As it turns out, that capability could have prevented a like, tragic outcome on the very next day. After we finished writing the original piece we learned that on February 23, 2025 Hinds County, Mississippi Deputy Sergeant Martin Shields, Jr. (pictured above) was shot and killed while responding to a domestic disturbance. According to the Officer Down Memorial Page, a 42-year old man with a “lengthy criminal history” (reportedly, seven felony and eighteen misdemeanor arrests) opened fire when the deputy arrived. Eric Brown also shot and wounded his wife and another woman when they tried to flee, then committed suicide.
Full stop. In “Our Never Ending American Tragedy” we emphasized that lawmaking was not the ultimate solution. As firearms continue flooding the streets – we’re now beset with unserialized “ghost” guns – policing has become increasingly risky. Indeed, firearm mortality rates for most U.S. States are reportedly similar to those of countries “experiencing active conflict.” So forewarning officers about the criminal records of their antagonists seems an obvious step. Yes, the tip-offs could be incorrect. Yes, officers might over-react.

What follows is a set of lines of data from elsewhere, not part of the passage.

/-- A bit of a word flips where the word is stored, in the array or in the spare that holds its row. -/
def HoldingStore.flipStored (h : HoldingStore) (w bit : Nat) : HoldingStore :=
  match h.entryOf (w / 4) with
  | some e => h.flipSpare e (2 * (w % 4) + (if bit < 8 ∨ bit = 16 then 0 else 1)) (if bit < 16 then bit % 8 else 8)
  | none => h.flipArray w bit

/-- A bit of a merge-buffer entry's byte flips (R469). -/
def HoldingStore.flipMerge (h : HoldingStore) (row i bit : Nat) : HoldingStore :=
  let flip (b : MergeByte) : MergeByte :=
    if b.pos = i then
      { b with data := if bit < 8 then b.data ^^^ BitVec.ofNat 8 (2 ^ bit) else b.data, upset := !b.upset }
    else b
  { h with merge := h.merge.map (fun e => if e.row = row then { e with held := e.held.map flip } else e) }

/-- The region of Table 16.1: first word and size. -/
def regionOf (r : Nat) : Nat × Nat :=
  match r with
  | 0 => (0x000000, 262144)
  | 1 => (0x040000, 262144)
  | 2 => (0x080000, 65536)
  | 3 => (0x090000, 131072)
  | 4 => (0x0B0000, 32768)
  | 5 => (0x0B8000, 131072)
  | 6 => (0x0D8000, 131072)
  | _ => (0, 0)

/-- A run of words lies inside region `r` (R462). -/
def inRegion (r w n : Nat) : Bool :=
  decide ((regionOf r).1 ≤ w) && decide (w + n ≤ (regionOf r).1 + (regionOf r).2)

/-- A scrub of the rows START to END begins, or ends at once on a bad range or in WICK (R474). -/
def Scrubber.go (c : Scrubber) (wick : Bool) : Scrubber :=
  let c0 : Scrubber :=
    { c with done := false, stopping := false, rows := 0, retired := 0, unretired := 0, faultRows := 0,
             poisonWords := 0, first := none }
  if c.start > c.last then { c0 with result := 2, done := true }
  else if wick then { c0 with result := 4, done := true }
  else { c0 with busy := true, result := 0, activePace := c.pace, next := c.start, stopRow := c.last }

/-- The scrubber reads its next row (R475, R476): through the Changer's mapping and past the merge buffer, with the
repairs of R470 and R471, and ends at the last row or when stopped. -/
def HoldingStore.scrubRow (h : HoldingStore) : HoldingStore :=
  let c := h.scrub
  if !c.busy then h
  else
    let raw := h.storedRow c.next
    let faulted := rowFaulted raw
    let h1 := if faulted then h.retire 0x1B c.next raw else h
    let retired := faulted && bitOf h1.faultLast 31
    let marked := rowMarked (h1.storedRow c.next)
    let lastRow := decide (c.next ≥ c.stopRow)
    let ends := lastRow || c.stopping
    let c1 : Scrubber :=
      { c with
        at_ := c.next
        next := c.next + 1
        rows := c.rows + 1
        faultRows := if faulted then min (c.faultRows + 1) 0xFFFF else c.faultRows
        retired := if retired then c.retired + 1 else c.retired
        unretired := if faulted && !retired then min (c.unretired + 1) 0xFF else c.unretired
        poisonWords := c.poisonWords + marked
        first := if c.first.isNone && (faulted || decide (0 < marked)) then some c.next else c.first
        busy := !ends
        stopping := c.stopping && !ends
        done := ends
        result := if lastRow then 1 else if c.stopping then 3 else 0 }
    { h1 with scrub := c1 }

end Sys2Proof.Machine
end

But other than simply pulling cops back, it’s really all we have left.
UPDATES (scroll)
5/1/25 According to York County, Pa. D.A. Tim Barker, an investigation into the February 2025 hospital attack by Diogenes Archangel-Ortiz revealed that West York police officer Andrew W. Duarte was struck and killed by projectiles discharged from a shotgun fired by a colleague. These rounds also wounded another officer. Police had tried to de-escalate the encounter, and D.A. Barker called the response - Archangel-Ortiz was shot dead - “100% justified and legally appropriate.”
4/14/25 Approved last year, San Francisco Prop. E authorized police to deploy high-tech tools such as drones and license plate readers. SFPD promptly established a “Real Time Information Center” (RTIC) “where teams of analysts monitor live surveillance feeds, license plate readers, and drone footage” to helps officers promptly respond to calls and solve crimes. Chief Bill Scott credits the RTIC for the city’s substantial drop in crime. But skeptics worry about the technology’s effects on civil liberties.